Work task: In the listing below, a line holding "let b := barOf" and a line holding "(fun sts s7 =>" mark the range. Retype both exactly, with all lines between them.

== Segment start ==

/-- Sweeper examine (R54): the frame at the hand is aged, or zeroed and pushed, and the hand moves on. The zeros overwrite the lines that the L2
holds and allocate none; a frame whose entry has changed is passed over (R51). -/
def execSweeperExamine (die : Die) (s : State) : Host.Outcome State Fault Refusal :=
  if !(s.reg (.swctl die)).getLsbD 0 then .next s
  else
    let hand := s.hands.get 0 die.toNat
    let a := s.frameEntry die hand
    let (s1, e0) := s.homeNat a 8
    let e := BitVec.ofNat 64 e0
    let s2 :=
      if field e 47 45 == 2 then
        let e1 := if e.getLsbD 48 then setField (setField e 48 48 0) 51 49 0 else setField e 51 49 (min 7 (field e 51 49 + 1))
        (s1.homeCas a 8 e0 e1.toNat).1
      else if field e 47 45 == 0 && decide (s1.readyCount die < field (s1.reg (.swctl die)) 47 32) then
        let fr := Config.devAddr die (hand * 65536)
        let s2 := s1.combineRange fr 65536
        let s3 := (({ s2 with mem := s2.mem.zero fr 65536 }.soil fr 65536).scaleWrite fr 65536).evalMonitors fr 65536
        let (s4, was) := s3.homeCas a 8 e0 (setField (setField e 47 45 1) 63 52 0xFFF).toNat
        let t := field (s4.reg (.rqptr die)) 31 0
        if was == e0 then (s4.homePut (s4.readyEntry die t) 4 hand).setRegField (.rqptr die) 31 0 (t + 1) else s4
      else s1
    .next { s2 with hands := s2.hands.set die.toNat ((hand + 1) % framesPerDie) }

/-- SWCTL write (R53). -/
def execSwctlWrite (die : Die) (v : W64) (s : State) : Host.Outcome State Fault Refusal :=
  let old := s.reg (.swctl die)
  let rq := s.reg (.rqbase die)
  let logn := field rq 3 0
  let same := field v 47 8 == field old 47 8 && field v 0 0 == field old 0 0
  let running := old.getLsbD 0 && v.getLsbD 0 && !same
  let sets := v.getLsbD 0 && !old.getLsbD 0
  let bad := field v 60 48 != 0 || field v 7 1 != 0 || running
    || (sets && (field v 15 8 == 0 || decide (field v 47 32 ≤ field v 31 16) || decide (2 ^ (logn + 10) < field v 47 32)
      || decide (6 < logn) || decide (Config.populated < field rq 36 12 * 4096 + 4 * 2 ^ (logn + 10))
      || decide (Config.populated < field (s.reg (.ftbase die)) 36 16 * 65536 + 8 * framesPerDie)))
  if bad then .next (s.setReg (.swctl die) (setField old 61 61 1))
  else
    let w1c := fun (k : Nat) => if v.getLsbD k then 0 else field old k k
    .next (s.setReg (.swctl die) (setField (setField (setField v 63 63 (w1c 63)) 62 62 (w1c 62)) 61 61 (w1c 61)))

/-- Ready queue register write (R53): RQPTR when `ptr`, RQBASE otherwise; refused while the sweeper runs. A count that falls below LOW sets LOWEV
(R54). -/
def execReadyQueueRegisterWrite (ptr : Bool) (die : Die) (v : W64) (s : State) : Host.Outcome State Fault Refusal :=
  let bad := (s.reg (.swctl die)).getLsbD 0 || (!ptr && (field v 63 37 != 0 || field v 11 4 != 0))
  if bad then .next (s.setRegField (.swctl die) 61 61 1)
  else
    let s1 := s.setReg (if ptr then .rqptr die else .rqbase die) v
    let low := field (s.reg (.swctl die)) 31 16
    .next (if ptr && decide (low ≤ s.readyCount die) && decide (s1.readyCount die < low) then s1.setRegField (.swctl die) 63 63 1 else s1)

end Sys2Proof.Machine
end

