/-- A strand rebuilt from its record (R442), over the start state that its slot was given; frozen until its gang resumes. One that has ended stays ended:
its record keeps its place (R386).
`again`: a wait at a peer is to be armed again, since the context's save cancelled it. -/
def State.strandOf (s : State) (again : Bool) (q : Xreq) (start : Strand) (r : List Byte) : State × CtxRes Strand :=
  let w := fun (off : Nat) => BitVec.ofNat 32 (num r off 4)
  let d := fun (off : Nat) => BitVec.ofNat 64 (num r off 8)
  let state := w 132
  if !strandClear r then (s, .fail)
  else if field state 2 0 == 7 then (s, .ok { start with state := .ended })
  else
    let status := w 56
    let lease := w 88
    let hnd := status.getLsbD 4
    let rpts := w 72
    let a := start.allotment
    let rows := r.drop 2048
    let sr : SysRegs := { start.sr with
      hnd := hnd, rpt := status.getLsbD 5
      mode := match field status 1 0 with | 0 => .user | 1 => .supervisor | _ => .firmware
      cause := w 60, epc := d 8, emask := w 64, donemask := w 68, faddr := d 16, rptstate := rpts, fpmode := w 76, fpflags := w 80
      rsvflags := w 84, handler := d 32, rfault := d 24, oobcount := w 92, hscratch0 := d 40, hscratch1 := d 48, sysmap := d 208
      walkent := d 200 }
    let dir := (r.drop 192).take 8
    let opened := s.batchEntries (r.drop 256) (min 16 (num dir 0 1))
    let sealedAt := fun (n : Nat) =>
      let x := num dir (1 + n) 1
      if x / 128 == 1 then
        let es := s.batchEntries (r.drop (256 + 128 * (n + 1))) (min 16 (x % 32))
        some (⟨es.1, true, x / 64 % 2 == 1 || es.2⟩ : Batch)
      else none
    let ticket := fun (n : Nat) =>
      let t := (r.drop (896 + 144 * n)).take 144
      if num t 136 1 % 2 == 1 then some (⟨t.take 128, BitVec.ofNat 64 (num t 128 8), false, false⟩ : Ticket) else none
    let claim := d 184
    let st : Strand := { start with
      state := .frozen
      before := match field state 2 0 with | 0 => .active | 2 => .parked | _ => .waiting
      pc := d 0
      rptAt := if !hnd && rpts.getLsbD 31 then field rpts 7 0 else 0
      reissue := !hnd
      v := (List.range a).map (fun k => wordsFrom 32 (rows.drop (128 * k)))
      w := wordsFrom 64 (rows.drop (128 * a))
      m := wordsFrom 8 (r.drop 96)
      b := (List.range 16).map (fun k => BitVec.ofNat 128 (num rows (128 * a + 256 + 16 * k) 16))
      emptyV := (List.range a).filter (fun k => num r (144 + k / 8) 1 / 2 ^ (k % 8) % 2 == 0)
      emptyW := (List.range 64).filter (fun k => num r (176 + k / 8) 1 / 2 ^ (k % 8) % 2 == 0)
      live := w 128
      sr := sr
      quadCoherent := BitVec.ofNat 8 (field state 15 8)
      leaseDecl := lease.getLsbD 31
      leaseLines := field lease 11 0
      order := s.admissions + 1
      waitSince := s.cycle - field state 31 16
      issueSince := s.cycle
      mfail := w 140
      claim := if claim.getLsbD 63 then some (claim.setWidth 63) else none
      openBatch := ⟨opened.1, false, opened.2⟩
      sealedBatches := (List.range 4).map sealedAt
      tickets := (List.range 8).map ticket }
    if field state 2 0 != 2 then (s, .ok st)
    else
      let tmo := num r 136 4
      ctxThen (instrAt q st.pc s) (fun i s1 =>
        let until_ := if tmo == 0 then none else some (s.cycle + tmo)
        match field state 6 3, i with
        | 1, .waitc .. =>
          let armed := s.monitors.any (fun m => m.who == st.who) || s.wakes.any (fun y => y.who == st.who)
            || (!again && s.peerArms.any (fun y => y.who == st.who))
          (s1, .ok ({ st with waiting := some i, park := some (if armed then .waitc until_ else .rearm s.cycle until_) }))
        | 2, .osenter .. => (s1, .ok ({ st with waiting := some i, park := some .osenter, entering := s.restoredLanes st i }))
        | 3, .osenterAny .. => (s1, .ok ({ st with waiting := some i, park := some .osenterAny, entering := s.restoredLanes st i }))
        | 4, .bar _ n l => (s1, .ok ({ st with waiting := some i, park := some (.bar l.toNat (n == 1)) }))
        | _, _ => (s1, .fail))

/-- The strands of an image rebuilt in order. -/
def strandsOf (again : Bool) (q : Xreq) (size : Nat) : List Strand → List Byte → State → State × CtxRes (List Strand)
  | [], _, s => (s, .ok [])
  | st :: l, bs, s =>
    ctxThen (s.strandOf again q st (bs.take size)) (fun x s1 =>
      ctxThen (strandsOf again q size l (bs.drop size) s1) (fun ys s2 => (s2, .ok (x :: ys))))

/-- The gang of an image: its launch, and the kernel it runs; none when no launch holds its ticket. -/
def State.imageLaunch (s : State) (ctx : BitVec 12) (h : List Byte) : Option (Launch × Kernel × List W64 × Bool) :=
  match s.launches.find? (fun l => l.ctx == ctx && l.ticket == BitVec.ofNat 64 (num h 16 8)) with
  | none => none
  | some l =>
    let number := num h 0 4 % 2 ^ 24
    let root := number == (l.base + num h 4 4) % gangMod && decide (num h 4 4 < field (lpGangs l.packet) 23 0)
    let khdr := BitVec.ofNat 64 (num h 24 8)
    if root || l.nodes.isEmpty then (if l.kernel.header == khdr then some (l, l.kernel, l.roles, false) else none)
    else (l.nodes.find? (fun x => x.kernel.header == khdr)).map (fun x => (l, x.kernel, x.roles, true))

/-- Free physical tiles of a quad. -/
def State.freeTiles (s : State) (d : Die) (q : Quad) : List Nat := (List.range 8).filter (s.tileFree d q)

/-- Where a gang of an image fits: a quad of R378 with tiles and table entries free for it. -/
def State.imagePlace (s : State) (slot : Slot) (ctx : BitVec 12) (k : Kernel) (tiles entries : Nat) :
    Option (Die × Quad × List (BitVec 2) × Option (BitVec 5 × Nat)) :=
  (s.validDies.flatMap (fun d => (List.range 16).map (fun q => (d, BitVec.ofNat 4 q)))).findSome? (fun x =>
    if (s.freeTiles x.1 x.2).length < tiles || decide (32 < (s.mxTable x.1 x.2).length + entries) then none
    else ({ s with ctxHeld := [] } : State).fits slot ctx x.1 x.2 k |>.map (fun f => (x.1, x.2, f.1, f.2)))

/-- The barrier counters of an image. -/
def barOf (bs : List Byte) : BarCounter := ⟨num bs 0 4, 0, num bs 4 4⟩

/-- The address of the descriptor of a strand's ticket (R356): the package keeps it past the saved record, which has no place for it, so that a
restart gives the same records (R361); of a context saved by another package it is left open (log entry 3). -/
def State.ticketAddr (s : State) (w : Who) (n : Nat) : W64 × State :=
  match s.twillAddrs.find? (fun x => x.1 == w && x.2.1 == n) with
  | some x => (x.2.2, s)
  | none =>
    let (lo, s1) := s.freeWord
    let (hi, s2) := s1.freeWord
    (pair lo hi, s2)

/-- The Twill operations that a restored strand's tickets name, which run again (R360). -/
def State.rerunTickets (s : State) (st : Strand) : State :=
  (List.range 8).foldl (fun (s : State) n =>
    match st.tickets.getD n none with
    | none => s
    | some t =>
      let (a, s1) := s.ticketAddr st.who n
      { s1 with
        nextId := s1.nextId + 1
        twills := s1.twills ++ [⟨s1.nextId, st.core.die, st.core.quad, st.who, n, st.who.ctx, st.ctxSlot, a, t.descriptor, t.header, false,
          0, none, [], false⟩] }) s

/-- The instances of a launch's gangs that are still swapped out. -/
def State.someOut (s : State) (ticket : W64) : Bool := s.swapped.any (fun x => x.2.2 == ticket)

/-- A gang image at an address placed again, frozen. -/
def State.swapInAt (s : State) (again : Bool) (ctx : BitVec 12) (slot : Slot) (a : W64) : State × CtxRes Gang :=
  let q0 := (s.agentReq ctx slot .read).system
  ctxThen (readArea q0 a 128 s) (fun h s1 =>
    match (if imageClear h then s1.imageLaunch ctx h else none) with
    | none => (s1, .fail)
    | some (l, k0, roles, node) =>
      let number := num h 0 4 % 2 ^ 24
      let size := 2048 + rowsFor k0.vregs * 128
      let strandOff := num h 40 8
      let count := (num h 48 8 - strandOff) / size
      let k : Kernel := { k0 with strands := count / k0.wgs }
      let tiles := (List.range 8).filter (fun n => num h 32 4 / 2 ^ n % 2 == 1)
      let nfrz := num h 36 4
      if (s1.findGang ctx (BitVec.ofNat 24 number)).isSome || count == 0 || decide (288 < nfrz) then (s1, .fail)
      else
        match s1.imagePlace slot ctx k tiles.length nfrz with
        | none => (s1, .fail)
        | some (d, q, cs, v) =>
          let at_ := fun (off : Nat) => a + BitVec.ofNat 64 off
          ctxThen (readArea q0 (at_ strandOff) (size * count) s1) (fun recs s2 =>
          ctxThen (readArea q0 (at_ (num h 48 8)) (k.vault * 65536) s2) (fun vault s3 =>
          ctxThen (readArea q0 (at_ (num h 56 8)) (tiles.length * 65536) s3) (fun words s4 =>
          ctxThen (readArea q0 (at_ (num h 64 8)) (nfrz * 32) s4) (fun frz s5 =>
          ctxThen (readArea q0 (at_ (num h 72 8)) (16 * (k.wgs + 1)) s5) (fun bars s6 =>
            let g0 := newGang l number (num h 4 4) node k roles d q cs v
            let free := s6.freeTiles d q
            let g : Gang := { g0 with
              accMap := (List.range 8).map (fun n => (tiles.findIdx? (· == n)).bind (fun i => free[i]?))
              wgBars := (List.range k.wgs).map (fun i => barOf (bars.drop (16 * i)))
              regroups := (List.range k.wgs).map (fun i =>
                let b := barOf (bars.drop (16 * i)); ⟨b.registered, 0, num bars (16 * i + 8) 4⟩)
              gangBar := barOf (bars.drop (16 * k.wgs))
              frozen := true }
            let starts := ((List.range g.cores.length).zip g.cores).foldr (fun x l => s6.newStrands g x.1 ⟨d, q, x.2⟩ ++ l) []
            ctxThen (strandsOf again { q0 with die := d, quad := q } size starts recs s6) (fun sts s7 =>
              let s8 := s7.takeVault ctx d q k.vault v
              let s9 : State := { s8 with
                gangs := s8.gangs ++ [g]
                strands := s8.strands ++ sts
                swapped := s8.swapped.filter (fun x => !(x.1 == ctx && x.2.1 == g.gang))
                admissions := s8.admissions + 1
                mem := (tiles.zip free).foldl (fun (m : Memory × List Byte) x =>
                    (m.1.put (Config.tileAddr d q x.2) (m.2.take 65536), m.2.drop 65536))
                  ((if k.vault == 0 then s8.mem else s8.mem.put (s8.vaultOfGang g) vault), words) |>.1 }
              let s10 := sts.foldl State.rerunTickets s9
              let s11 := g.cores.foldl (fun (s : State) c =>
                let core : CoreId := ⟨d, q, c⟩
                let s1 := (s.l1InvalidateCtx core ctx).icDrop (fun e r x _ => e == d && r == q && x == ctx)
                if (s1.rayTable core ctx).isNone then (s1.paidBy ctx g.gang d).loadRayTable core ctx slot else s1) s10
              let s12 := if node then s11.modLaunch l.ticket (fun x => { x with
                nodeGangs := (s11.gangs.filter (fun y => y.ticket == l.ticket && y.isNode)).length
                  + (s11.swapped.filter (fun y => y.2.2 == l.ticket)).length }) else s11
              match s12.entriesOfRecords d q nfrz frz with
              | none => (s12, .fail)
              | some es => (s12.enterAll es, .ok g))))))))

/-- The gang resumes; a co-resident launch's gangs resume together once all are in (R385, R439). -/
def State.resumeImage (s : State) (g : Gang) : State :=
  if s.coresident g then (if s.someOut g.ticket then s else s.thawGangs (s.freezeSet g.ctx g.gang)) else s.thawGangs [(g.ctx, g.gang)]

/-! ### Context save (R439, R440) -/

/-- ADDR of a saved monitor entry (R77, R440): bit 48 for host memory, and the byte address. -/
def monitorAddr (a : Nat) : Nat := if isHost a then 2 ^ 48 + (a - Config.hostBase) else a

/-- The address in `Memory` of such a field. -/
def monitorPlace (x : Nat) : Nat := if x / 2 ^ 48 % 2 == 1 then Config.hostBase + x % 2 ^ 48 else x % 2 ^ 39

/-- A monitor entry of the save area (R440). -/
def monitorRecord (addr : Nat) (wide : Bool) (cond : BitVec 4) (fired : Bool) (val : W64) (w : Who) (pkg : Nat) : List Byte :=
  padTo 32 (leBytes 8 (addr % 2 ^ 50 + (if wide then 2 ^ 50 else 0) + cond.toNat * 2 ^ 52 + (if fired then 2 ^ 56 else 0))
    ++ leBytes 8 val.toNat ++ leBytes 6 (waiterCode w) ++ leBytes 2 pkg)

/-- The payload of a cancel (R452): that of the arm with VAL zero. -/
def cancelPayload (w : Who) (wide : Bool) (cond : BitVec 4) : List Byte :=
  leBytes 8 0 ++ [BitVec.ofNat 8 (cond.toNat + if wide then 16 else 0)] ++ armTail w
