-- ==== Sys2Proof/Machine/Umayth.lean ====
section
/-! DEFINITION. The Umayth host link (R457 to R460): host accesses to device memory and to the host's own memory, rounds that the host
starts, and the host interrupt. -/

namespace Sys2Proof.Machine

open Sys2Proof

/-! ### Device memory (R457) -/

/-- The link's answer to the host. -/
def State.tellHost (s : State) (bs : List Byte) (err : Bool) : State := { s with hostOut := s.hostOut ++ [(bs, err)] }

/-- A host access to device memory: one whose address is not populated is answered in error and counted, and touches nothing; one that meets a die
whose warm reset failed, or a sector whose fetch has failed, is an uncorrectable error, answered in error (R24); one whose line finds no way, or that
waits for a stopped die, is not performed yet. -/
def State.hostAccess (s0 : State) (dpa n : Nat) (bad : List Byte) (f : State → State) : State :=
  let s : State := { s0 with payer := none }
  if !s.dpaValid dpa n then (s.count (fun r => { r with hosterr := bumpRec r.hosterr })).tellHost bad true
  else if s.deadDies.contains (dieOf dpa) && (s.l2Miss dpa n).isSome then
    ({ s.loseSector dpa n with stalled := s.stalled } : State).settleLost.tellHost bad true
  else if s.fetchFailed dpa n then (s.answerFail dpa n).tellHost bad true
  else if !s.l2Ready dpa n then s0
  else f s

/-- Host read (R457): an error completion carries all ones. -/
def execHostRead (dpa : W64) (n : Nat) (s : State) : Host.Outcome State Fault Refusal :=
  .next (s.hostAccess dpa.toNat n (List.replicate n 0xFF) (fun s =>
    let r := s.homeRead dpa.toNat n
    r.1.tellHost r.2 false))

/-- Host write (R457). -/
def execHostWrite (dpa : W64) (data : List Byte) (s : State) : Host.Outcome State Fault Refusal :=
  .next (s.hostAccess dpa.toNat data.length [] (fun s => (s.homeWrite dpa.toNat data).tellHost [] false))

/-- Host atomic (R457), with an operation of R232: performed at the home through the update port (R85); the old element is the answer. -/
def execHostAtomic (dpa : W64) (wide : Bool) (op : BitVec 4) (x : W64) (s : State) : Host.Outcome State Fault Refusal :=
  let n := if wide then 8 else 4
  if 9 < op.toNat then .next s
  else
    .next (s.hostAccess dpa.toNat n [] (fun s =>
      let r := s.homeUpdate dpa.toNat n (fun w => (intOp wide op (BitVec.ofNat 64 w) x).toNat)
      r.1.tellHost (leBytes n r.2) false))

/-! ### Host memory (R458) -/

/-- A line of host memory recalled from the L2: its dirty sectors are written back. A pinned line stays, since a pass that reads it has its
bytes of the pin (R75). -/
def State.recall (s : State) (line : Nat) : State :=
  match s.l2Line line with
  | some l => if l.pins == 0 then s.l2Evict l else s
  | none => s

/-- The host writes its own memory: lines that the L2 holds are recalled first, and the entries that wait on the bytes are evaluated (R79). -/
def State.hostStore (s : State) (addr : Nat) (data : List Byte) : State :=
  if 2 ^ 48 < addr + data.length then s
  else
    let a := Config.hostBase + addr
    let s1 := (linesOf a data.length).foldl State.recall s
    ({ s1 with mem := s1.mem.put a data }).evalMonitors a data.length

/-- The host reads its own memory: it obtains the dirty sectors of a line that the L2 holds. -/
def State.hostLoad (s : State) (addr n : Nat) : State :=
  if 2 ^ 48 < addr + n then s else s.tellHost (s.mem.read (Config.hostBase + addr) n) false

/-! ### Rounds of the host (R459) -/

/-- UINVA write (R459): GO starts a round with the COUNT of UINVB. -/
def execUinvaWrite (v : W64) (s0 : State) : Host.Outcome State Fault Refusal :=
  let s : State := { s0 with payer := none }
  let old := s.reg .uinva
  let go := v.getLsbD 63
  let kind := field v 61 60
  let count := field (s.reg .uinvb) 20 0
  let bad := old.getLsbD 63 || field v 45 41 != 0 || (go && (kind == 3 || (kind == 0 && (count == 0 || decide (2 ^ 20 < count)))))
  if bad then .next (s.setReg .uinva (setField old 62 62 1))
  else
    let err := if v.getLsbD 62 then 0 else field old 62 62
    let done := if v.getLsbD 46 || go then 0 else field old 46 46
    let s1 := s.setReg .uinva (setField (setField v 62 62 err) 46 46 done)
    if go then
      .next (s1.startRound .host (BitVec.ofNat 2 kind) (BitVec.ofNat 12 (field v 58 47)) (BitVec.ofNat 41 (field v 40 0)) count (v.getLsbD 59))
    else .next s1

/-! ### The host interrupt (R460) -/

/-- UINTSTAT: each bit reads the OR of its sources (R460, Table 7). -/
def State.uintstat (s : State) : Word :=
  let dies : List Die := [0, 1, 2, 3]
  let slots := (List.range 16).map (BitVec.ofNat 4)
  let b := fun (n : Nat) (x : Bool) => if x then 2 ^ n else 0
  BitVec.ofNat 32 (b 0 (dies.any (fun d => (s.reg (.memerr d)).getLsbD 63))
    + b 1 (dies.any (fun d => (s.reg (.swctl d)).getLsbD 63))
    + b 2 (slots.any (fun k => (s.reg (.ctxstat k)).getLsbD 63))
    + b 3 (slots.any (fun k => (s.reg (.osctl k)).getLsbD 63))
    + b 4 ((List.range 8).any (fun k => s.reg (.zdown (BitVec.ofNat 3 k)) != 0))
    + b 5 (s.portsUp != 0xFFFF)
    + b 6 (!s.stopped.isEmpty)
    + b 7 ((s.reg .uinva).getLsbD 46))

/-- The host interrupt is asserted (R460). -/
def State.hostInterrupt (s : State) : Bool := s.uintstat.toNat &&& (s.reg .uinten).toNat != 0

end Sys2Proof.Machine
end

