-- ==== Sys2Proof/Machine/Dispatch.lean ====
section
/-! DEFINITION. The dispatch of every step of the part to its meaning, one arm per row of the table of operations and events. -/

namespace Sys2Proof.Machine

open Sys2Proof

== Segment end ==

Output for this task:
                let b := barOf (bars.drop (16 * i)); ⟨b.registered, 0, num bars (16 * i + 8) 4⟩)
              gangBar := barOf (bars.drop (16 * k.wgs))
              frozen := true }
            let starts := ((List.range g.cores.length).zip g.cores).foldr (fun x l => s6.newStrands g x.1 ⟨d, q, x.2⟩ ++ l) []
            ctxThen (strandsOf again { q0 with die := d, quad := q } size starts recs s6) (fun sts s7 =>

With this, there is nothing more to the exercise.